Saved data entries
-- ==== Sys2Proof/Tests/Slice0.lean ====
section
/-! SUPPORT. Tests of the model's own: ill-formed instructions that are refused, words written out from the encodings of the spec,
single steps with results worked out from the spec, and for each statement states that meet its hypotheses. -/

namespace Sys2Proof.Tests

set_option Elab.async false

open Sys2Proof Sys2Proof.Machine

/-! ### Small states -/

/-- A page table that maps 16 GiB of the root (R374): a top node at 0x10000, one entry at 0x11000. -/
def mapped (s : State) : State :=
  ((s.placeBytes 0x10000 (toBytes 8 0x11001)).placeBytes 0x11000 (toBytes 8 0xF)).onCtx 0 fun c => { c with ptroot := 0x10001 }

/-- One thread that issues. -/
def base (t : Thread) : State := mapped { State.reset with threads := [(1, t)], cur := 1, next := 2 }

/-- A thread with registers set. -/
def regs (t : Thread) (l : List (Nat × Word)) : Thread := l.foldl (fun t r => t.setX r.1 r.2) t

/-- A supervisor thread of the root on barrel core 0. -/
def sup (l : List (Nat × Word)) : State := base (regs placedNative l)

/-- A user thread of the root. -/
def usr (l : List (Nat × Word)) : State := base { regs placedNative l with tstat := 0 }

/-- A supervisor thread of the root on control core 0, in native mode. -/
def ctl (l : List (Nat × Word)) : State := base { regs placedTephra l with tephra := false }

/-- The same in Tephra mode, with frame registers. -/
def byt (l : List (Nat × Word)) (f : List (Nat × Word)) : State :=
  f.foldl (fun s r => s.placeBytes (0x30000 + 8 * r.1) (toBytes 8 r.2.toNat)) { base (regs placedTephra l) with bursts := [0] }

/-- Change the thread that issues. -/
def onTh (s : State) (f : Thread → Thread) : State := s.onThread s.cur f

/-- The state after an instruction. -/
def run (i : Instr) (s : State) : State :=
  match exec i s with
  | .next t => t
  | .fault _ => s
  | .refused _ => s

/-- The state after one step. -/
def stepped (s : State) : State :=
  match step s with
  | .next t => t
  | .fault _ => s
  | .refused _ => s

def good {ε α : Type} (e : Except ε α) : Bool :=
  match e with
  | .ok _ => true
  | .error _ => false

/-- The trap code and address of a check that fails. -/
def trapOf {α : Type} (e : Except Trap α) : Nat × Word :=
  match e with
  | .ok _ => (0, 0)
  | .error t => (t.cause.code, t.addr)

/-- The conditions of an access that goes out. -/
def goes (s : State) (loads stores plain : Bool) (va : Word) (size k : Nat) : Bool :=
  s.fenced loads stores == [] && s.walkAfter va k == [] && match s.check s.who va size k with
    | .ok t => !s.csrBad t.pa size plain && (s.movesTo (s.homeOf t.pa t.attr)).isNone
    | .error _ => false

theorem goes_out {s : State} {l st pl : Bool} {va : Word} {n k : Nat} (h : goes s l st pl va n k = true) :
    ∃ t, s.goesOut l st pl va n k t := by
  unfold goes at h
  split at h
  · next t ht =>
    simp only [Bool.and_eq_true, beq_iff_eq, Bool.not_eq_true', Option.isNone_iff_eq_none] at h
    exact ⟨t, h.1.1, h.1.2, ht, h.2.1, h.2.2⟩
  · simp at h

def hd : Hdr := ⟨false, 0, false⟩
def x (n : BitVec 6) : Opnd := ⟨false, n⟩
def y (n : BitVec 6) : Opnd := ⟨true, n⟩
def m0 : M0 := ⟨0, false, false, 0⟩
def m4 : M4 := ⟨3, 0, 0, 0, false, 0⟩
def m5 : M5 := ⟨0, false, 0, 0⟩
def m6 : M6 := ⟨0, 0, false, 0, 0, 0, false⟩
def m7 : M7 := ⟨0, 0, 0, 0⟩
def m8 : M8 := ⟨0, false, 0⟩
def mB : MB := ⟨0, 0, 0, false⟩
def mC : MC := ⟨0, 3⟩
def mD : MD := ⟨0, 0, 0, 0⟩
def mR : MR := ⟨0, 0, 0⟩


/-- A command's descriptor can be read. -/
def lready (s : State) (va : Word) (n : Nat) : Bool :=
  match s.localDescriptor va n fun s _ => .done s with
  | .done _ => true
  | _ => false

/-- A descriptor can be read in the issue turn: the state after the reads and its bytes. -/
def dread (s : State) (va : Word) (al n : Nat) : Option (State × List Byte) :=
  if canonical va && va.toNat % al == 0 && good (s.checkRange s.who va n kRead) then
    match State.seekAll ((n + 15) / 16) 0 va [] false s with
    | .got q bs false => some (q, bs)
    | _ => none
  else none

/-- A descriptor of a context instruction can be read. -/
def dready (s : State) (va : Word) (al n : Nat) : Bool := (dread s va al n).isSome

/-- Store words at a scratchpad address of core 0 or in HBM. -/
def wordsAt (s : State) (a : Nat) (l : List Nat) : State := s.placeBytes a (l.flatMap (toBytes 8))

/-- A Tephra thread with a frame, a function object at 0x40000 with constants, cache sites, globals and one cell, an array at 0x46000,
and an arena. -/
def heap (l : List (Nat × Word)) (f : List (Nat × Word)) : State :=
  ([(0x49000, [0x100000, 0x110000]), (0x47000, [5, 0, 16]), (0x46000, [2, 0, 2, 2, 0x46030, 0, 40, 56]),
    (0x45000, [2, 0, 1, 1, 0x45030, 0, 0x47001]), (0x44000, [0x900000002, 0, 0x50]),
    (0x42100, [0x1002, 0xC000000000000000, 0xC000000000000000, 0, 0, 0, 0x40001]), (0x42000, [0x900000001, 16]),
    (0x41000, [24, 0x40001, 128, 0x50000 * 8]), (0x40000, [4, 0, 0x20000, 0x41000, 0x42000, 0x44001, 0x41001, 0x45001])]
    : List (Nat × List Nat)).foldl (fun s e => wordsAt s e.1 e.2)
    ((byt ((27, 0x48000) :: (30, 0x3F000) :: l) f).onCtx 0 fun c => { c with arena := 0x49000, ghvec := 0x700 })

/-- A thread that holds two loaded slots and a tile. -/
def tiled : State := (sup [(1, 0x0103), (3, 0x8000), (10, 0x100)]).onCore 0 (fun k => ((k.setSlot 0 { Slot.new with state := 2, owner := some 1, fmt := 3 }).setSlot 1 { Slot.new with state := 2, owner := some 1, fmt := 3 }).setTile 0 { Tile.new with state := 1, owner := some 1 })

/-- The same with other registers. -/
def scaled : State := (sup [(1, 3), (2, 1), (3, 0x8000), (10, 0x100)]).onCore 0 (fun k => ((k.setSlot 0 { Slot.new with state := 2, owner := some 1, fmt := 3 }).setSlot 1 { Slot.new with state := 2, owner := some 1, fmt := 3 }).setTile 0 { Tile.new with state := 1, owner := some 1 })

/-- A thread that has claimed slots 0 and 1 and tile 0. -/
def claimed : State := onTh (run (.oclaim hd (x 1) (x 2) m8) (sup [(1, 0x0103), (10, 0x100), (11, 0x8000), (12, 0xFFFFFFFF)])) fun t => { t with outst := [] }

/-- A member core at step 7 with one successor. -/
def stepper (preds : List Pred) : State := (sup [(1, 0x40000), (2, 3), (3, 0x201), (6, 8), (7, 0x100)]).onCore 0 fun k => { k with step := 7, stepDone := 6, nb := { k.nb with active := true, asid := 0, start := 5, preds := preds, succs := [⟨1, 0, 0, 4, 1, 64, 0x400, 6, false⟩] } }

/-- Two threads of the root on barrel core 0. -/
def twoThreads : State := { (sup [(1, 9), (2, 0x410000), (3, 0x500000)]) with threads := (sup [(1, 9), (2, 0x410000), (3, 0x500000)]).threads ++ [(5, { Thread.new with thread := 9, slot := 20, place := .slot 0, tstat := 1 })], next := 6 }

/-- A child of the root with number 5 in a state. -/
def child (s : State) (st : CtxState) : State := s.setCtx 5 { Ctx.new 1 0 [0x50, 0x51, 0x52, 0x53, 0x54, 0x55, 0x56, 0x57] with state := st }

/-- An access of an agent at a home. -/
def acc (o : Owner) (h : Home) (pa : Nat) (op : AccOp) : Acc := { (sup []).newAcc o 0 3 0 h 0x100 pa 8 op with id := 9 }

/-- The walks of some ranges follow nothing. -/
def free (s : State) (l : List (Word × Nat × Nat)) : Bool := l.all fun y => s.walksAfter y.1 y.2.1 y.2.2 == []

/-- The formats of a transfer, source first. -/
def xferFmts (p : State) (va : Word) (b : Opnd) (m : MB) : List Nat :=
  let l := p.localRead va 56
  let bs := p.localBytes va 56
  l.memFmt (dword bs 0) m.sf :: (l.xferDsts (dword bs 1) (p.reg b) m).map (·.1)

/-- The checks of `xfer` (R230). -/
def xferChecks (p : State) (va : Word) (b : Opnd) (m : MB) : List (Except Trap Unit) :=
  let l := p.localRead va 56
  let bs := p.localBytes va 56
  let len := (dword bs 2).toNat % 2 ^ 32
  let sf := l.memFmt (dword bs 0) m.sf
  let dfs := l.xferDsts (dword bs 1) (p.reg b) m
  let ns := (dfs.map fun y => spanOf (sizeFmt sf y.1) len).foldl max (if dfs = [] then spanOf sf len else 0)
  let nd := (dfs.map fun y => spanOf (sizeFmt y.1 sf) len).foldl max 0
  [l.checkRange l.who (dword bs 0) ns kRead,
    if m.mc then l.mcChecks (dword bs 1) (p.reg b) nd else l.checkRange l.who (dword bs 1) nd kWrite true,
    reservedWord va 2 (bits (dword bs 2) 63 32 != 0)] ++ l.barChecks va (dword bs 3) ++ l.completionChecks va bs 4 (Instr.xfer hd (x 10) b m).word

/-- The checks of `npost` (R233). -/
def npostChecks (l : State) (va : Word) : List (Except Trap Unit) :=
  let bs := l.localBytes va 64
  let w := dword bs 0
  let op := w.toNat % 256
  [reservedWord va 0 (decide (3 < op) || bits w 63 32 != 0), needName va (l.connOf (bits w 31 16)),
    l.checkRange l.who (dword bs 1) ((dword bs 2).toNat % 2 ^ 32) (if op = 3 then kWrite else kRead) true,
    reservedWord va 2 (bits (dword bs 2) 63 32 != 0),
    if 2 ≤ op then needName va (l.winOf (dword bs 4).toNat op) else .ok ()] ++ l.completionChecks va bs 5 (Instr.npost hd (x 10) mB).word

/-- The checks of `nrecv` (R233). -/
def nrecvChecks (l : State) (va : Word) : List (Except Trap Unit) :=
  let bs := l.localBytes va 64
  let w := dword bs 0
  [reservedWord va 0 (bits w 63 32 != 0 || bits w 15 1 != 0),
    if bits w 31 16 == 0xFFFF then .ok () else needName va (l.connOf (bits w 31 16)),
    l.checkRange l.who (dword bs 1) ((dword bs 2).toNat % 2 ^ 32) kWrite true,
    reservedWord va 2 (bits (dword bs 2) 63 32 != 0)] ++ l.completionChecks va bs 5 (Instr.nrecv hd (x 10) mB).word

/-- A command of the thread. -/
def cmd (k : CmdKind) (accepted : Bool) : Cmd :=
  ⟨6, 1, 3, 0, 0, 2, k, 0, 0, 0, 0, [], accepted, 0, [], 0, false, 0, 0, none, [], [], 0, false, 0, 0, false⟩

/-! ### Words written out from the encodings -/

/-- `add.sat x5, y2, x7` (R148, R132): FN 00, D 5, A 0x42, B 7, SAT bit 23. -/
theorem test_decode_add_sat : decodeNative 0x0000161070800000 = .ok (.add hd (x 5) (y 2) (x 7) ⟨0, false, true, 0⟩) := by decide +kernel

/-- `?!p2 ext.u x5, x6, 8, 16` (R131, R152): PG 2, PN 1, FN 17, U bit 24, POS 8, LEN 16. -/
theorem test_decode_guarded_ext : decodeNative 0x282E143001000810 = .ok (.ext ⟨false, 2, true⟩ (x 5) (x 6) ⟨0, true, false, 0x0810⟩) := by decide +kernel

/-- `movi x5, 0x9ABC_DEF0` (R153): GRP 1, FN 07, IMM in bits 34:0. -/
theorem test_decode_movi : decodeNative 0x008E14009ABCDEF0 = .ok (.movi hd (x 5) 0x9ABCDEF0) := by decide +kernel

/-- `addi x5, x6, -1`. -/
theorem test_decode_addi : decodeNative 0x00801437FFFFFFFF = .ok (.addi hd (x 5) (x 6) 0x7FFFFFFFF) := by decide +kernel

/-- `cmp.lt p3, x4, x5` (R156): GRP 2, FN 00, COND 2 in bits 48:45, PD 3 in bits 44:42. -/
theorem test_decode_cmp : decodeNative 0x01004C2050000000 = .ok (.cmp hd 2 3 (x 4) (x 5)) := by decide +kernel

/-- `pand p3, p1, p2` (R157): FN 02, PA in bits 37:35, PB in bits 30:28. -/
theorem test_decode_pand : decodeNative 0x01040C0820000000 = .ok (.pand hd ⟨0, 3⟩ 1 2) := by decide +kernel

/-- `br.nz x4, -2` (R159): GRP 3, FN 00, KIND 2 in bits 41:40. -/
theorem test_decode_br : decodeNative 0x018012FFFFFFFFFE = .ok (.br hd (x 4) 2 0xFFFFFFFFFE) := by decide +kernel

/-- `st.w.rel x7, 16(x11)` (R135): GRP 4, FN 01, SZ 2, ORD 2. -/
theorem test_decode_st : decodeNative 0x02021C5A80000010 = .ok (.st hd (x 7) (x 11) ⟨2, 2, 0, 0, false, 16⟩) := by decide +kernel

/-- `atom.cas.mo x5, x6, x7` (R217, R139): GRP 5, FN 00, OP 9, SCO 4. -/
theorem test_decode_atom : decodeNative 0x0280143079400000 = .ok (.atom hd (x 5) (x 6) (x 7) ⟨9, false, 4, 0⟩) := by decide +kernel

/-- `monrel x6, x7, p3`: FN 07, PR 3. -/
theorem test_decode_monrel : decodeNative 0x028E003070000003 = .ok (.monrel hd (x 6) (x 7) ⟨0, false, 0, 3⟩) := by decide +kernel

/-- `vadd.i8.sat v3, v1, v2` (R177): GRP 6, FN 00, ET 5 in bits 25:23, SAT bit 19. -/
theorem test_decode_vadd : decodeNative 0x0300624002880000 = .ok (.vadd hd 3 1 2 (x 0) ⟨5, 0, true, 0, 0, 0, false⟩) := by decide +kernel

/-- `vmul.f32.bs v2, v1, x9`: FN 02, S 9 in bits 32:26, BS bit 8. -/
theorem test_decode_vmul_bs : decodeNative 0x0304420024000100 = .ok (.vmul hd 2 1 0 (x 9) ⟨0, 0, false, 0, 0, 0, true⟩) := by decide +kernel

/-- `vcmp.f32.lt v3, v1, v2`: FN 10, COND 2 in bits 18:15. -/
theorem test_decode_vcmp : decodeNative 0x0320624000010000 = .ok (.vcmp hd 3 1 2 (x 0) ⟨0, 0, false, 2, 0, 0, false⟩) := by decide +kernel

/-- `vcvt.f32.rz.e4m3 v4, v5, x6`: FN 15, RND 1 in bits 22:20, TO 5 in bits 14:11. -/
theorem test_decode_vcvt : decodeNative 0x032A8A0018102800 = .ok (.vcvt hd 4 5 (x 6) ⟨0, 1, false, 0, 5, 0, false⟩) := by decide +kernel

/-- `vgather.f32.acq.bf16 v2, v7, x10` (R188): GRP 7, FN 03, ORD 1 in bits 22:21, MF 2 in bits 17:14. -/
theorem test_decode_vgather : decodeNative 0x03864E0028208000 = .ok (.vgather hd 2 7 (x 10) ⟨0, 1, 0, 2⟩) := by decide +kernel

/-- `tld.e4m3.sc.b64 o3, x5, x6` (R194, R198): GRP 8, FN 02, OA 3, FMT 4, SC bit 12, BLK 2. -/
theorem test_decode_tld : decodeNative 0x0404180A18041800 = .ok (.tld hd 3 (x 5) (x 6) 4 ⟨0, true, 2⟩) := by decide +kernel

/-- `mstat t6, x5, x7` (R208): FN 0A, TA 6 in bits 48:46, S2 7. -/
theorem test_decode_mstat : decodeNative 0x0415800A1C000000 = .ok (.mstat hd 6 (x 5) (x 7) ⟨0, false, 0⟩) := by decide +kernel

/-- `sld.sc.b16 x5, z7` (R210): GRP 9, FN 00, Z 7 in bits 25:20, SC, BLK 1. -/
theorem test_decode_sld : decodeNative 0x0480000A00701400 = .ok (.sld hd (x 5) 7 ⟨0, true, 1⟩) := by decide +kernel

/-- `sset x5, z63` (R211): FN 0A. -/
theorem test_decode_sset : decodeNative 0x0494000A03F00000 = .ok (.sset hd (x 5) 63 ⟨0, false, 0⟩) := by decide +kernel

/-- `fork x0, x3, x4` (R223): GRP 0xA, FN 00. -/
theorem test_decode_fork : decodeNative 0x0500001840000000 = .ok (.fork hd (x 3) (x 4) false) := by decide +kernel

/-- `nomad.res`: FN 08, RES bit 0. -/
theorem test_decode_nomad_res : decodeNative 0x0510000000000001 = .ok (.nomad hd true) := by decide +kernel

» What is needed:
The answer must hold exactly the lines of the entries above, from the first line through the line that contains "def byt (l : List", and no others.

» Exercise response:
-- ==== Sys2Proof/Tests/Slice0.lean ====
section
/-! SUPPORT. Tests of the model's own: ill-formed instructions that are refused, words written out from the encodings of the spec,
single steps with results worked out from the spec, and for each statement states that meet its hypotheses. -/

namespace Sys2Proof.Tests

set_option Elab.async false

open Sys2Proof Sys2Proof.Machine

/-! ### Small states -/

/-- A page table that maps 16 GiB of the root (R374): a top node at 0x10000, one entry at 0x11000. -/
def mapped (s : State) : State :=
  ((s.placeBytes 0x10000 (toBytes 8 0x11001)).placeBytes 0x11000 (toBytes 8 0xF)).onCtx 0 fun c => { c with ptroot := 0x10001 }

/-- One thread that issues. -/
def base (t : Thread) : State := mapped { State.reset with threads := [(1, t)], cur := 1, next := 2 }

/-- A thread with registers set. -/
def regs (t : Thread) (l : List (Nat × Word)) : Thread := l.foldl (fun t r => t.setX r.1 r.2) t

/-- A supervisor thread of the root on barrel core 0. -/
def sup (l : List (Nat × Word)) : State := base (regs placedNative l)

/-- A user thread of the root. -/
def usr (l : List (Nat × Word)) : State := base { regs placedNative l with tstat := 0 }

/-- A supervisor thread of the root on control core 0, in native mode. -/
def ctl (l : List (Nat × Word)) : State := base { regs placedTephra l with tephra := false }

/-- The same in Tephra mode, with frame registers. -/
def byt (l : List (Nat × Word)) (f : List (Nat × Word)) : State :=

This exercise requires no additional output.